__Try it__.
Keep every line of the data below that has the string "dBits" and present those lines.

__Entries supplied__.
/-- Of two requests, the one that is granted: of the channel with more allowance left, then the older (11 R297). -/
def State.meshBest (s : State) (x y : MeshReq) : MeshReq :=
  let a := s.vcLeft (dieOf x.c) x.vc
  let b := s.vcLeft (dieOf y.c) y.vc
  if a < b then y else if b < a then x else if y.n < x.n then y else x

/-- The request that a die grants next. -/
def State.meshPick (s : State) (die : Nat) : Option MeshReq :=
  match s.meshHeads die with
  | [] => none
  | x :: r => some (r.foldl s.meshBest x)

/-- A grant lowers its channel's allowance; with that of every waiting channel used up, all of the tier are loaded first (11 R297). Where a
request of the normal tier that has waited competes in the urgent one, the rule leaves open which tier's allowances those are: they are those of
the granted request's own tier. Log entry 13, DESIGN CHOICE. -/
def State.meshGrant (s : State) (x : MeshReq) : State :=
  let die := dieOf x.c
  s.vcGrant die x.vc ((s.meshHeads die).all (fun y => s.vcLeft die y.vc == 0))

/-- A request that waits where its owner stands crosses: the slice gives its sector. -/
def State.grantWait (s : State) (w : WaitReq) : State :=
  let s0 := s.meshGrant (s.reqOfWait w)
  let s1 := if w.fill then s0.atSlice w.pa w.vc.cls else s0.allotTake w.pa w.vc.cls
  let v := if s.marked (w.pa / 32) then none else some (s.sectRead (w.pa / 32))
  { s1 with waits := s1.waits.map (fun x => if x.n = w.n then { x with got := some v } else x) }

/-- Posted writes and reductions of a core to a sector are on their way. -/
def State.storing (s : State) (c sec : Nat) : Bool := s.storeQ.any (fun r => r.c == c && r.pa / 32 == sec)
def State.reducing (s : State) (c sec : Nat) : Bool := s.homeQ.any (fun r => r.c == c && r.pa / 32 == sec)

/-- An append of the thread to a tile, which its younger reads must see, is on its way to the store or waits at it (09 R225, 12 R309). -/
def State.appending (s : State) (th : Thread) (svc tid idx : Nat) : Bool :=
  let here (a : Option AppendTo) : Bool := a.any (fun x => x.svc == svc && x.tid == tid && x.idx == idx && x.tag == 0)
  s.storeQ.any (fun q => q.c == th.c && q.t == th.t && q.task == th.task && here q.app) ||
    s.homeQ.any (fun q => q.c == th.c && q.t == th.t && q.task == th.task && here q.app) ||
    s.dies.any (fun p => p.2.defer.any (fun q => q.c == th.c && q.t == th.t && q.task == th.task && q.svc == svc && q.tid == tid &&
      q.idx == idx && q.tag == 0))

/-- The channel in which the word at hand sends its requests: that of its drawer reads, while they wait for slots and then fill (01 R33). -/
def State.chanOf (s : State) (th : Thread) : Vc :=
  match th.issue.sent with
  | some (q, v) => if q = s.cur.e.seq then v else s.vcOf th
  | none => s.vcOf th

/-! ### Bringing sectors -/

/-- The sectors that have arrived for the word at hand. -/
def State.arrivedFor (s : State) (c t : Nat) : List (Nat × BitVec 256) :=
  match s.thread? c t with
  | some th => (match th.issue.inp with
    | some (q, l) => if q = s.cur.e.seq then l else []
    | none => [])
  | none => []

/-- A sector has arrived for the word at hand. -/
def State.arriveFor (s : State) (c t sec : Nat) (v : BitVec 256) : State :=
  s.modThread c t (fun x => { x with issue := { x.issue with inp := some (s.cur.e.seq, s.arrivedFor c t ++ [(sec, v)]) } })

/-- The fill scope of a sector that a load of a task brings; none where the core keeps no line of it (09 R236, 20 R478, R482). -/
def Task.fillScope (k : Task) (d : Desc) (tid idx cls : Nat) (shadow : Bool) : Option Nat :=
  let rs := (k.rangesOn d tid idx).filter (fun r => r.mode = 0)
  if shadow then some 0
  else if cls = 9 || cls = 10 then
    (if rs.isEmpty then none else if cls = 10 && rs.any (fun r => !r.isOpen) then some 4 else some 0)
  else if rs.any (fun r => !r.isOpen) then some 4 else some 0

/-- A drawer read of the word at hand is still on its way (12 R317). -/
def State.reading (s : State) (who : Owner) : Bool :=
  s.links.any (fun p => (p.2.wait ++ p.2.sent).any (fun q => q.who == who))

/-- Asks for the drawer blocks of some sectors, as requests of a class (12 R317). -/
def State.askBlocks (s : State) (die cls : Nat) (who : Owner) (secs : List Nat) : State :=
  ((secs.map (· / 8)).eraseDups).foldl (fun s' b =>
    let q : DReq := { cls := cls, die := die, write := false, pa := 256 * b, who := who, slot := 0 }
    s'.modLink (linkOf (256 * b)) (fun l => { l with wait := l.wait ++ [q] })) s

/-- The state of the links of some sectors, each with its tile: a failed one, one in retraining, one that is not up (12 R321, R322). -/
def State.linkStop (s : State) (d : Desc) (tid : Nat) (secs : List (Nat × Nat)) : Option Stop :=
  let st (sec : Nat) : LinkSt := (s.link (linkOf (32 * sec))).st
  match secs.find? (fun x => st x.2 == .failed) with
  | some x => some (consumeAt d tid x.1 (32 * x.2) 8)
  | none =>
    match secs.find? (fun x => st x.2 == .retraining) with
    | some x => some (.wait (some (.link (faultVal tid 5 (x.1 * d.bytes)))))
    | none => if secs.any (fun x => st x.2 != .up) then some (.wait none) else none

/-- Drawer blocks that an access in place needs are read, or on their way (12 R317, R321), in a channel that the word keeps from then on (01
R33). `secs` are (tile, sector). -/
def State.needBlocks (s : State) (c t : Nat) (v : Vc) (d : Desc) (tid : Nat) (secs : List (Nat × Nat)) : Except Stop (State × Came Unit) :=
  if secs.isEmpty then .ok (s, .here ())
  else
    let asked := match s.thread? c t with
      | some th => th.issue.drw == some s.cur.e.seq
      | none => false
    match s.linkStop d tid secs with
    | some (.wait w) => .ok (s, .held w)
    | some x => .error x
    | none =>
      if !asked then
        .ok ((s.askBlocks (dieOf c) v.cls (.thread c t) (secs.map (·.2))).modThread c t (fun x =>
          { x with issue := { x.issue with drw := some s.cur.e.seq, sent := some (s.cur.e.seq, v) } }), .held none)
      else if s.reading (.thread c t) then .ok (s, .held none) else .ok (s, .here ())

...

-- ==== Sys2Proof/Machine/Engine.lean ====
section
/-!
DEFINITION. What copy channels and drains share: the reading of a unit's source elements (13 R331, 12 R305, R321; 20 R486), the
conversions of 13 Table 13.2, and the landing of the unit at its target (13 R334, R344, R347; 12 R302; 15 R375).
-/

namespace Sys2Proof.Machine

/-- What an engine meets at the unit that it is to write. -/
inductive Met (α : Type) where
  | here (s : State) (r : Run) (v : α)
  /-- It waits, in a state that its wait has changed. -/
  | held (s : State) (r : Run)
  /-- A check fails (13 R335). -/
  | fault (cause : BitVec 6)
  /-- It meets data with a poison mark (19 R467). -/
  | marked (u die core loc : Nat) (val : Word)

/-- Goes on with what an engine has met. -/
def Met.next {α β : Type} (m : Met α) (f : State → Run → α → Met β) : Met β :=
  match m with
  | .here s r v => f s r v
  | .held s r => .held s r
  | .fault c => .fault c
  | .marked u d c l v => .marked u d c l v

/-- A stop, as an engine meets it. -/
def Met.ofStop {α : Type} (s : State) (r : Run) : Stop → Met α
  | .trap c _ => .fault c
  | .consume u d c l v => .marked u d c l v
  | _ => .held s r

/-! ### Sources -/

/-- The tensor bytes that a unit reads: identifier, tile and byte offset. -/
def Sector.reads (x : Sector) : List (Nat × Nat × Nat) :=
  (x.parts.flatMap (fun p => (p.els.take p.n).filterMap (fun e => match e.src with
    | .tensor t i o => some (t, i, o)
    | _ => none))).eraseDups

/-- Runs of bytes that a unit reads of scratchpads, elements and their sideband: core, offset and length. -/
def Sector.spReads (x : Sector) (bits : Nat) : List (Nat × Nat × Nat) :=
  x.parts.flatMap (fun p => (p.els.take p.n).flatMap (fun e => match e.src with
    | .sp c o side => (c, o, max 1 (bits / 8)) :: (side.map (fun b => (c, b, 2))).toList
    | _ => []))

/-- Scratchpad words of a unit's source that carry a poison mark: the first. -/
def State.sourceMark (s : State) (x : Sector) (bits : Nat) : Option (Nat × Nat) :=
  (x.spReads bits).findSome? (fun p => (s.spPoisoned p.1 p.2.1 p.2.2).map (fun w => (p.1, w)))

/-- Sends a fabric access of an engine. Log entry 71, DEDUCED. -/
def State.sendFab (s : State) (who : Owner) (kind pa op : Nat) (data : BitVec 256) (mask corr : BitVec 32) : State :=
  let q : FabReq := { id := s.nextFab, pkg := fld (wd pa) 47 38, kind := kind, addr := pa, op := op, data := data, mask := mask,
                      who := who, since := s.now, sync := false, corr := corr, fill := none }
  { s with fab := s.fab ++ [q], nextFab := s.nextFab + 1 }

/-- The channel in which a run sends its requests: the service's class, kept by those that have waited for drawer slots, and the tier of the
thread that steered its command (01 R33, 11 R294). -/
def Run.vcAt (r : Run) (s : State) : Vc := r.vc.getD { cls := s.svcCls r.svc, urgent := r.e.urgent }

--

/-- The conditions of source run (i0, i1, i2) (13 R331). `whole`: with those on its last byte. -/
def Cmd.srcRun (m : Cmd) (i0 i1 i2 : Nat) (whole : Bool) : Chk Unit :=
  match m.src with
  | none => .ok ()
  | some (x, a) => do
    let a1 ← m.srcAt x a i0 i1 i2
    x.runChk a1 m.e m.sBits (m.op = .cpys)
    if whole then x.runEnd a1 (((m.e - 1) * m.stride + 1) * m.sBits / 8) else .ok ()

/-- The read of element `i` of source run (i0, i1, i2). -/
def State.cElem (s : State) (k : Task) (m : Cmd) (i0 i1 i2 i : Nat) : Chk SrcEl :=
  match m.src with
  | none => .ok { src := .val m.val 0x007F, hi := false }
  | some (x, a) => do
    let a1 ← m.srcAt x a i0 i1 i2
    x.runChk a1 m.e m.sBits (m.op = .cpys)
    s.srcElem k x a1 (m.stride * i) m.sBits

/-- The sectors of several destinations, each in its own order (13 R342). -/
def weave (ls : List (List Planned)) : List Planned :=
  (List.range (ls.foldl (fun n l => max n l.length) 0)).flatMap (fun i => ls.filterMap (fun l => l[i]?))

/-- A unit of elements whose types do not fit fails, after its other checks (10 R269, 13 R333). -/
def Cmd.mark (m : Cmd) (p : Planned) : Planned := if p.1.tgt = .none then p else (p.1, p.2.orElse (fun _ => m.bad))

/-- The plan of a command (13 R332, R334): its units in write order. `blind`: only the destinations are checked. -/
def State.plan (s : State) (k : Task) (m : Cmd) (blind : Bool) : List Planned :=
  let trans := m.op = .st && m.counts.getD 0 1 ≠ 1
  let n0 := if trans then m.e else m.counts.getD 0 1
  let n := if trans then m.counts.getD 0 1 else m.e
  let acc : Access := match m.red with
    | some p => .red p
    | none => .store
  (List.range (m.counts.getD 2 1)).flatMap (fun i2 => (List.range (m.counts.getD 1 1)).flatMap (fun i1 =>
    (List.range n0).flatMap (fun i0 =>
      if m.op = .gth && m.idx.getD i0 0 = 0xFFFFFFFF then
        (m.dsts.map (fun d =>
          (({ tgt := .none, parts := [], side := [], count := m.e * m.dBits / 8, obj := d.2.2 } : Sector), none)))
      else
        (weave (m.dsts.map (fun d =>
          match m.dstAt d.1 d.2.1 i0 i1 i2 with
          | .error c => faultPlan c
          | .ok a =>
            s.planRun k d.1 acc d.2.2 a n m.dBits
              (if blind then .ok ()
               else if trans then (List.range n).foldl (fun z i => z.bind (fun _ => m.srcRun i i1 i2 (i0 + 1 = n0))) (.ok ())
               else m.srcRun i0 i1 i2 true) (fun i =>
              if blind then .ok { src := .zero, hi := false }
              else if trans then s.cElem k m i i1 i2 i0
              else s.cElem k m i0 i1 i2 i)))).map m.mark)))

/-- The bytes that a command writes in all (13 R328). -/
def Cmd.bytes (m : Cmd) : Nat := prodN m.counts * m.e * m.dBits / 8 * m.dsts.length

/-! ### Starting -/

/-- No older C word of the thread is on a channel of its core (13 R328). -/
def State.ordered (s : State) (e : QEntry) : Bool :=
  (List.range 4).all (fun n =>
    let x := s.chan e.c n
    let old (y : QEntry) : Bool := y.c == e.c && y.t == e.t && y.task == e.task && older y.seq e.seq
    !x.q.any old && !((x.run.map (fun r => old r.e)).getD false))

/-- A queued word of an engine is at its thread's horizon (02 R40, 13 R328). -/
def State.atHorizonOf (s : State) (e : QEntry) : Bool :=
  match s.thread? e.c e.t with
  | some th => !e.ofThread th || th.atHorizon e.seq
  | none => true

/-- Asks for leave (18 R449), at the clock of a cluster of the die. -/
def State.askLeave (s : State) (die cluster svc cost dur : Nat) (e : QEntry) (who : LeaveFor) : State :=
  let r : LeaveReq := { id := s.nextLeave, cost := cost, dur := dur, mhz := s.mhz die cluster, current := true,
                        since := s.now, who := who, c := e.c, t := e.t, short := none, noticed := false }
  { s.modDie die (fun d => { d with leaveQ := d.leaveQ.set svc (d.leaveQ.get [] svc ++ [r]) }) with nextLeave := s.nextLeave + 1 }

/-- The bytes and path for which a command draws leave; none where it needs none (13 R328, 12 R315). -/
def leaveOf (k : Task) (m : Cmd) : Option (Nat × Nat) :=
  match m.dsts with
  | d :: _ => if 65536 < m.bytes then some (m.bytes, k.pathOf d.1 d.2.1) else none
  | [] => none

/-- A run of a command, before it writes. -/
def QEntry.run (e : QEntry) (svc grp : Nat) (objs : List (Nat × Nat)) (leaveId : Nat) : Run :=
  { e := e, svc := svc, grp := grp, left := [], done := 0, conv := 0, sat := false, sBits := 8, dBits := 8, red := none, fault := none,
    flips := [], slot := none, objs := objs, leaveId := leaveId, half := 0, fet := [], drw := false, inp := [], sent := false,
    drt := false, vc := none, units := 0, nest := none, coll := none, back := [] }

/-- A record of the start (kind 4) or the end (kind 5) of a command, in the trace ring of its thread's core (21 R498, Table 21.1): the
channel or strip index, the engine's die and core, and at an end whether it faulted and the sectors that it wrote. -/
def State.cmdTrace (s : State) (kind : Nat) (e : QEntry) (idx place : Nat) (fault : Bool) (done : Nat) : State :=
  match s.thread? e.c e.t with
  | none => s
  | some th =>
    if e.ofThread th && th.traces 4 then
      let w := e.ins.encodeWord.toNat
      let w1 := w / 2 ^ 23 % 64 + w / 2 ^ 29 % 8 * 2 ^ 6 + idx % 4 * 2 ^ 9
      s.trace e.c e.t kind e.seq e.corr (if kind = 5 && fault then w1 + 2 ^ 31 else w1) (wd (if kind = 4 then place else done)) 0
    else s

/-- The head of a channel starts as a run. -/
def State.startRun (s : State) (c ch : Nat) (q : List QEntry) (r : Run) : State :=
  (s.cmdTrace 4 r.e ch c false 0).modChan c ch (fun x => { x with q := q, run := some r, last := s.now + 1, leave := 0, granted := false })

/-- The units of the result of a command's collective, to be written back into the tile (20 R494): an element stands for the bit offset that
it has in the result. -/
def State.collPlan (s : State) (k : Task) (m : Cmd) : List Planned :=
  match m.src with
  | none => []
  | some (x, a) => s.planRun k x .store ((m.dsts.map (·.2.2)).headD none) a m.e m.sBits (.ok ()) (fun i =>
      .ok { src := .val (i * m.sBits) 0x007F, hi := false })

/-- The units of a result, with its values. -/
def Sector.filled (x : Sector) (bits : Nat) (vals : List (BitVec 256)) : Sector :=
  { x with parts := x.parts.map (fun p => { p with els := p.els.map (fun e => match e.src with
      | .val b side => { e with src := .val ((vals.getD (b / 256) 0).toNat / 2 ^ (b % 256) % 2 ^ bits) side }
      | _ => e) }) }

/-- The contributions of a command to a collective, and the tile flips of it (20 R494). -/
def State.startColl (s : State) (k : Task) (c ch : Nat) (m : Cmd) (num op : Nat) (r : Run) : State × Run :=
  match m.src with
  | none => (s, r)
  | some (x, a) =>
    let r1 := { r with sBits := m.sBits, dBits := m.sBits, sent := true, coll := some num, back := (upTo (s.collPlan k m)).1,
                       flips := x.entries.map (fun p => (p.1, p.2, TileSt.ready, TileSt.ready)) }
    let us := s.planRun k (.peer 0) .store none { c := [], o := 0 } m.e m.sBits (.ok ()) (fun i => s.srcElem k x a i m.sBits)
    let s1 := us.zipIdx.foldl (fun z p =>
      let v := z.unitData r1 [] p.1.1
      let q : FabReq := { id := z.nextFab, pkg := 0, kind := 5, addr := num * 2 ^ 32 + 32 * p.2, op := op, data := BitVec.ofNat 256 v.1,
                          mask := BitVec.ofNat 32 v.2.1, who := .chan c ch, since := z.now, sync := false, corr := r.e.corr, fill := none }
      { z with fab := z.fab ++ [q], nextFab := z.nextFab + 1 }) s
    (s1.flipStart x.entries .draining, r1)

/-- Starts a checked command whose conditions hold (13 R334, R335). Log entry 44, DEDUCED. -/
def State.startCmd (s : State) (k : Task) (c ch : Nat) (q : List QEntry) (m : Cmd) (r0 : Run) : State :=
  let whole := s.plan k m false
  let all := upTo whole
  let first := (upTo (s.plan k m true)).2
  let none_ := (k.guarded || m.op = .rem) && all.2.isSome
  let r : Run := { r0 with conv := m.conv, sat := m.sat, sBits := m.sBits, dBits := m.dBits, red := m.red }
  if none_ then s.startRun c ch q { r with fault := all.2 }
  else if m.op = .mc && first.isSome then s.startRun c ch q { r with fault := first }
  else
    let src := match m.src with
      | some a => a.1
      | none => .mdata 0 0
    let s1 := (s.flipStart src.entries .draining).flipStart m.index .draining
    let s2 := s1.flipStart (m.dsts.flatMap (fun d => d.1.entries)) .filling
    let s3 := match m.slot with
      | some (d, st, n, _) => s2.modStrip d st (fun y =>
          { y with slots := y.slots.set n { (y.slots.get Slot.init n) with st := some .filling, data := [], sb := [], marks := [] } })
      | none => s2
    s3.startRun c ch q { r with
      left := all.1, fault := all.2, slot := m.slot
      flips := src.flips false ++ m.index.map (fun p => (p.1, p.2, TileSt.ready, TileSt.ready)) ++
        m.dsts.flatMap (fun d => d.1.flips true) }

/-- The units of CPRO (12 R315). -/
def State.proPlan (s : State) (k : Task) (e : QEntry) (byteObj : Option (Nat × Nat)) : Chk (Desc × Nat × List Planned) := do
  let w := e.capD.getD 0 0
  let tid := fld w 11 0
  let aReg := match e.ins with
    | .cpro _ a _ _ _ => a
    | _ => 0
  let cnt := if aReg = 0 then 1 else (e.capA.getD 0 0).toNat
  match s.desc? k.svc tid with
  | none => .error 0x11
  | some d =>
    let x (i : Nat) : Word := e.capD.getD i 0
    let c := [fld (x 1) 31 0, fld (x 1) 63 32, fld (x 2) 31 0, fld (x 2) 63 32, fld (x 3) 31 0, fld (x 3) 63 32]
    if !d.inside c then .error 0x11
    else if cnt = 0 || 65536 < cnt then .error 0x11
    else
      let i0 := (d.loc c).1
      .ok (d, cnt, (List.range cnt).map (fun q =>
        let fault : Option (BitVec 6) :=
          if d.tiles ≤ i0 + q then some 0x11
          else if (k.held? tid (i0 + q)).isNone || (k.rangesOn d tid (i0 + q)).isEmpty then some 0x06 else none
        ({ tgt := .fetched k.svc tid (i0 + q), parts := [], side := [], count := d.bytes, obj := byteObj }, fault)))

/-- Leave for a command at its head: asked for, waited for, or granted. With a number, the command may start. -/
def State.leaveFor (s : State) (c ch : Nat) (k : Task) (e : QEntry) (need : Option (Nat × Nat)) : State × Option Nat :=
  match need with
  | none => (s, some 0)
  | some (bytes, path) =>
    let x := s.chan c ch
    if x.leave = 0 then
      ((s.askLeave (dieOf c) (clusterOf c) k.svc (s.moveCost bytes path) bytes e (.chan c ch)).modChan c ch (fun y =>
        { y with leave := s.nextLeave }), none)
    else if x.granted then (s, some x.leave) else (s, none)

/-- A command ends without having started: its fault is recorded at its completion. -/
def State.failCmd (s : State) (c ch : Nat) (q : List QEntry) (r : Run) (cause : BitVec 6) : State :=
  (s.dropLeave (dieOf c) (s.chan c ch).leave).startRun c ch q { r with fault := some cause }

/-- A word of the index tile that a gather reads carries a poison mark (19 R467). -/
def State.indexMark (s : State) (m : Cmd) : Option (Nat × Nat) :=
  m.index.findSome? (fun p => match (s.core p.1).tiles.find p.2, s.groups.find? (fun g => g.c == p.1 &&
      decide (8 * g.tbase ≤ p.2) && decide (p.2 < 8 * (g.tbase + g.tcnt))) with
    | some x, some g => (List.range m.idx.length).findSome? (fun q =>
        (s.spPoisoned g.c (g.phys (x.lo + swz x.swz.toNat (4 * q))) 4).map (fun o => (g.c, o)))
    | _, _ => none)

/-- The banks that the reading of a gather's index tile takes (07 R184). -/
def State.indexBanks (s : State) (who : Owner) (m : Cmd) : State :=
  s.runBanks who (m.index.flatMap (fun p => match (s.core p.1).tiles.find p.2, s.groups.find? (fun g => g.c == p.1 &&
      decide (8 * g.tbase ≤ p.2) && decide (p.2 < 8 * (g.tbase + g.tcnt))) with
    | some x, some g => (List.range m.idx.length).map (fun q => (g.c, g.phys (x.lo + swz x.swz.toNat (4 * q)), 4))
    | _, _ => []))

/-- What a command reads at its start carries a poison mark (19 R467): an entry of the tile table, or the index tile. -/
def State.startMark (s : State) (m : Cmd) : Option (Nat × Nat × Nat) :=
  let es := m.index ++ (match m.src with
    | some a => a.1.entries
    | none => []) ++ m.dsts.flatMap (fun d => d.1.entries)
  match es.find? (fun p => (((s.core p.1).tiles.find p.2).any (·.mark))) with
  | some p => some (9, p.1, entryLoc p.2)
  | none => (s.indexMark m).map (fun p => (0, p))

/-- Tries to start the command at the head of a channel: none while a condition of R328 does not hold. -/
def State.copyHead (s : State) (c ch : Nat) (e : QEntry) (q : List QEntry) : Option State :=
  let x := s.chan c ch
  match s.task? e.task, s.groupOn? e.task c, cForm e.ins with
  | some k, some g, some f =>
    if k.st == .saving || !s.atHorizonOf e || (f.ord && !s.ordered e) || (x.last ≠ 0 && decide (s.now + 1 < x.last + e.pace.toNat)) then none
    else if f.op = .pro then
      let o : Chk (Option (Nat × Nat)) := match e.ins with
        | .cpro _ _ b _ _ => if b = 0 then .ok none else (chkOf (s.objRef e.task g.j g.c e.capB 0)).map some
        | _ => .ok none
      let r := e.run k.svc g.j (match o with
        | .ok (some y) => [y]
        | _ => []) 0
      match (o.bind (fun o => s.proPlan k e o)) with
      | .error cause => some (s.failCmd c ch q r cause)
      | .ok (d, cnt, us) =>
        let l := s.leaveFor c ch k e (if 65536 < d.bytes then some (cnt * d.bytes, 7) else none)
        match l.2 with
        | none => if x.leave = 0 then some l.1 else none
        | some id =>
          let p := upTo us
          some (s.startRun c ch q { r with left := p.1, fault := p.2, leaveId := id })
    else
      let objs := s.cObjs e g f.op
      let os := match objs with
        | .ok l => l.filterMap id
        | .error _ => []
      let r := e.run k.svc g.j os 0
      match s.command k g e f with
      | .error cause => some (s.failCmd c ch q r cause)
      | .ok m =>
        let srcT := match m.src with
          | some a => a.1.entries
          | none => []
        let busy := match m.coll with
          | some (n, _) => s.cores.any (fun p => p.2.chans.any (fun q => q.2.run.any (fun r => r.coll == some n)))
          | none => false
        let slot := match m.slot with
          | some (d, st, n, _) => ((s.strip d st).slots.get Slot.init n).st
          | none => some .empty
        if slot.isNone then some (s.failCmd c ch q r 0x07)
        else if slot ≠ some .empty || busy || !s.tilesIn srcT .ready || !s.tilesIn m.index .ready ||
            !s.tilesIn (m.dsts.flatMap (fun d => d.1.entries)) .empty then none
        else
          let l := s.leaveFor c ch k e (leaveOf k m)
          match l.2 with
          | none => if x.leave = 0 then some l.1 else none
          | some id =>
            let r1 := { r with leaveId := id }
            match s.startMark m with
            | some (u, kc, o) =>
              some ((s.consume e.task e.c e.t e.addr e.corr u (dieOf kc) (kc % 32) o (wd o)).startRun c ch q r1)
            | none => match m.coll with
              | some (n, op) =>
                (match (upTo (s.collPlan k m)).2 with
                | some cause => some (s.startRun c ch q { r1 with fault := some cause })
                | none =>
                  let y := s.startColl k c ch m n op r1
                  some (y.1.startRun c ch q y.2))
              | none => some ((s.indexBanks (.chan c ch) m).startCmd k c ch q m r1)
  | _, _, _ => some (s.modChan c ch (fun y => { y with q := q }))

__Result__.
          (({ tgt := .none, parts := [], side := [], count := m.e * m.dBits / 8, obj := d.2.2 } : Sector), none)))
            s.planRun k d.1 acc d.2.2 a n m.dBits
def Cmd.bytes (m : Cmd) : Nat := prodN m.counts * m.e * m.dBits / 8 * m.dsts.length
  { e := e, svc := svc, grp := grp, left := [], done := 0, conv := 0, sat := false, sBits := 8, dBits := 8, red := none, fault := none,
    let r1 := { r with sBits := m.sBits, dBits := m.sBits, sent := true, coll := some num, back := (upTo (s.collPlan k m)).1,
  let r : Run := { r0 with conv := m.conv, sat := m.sat, sBits := m.sBits, dBits := m.dBits, red := m.red }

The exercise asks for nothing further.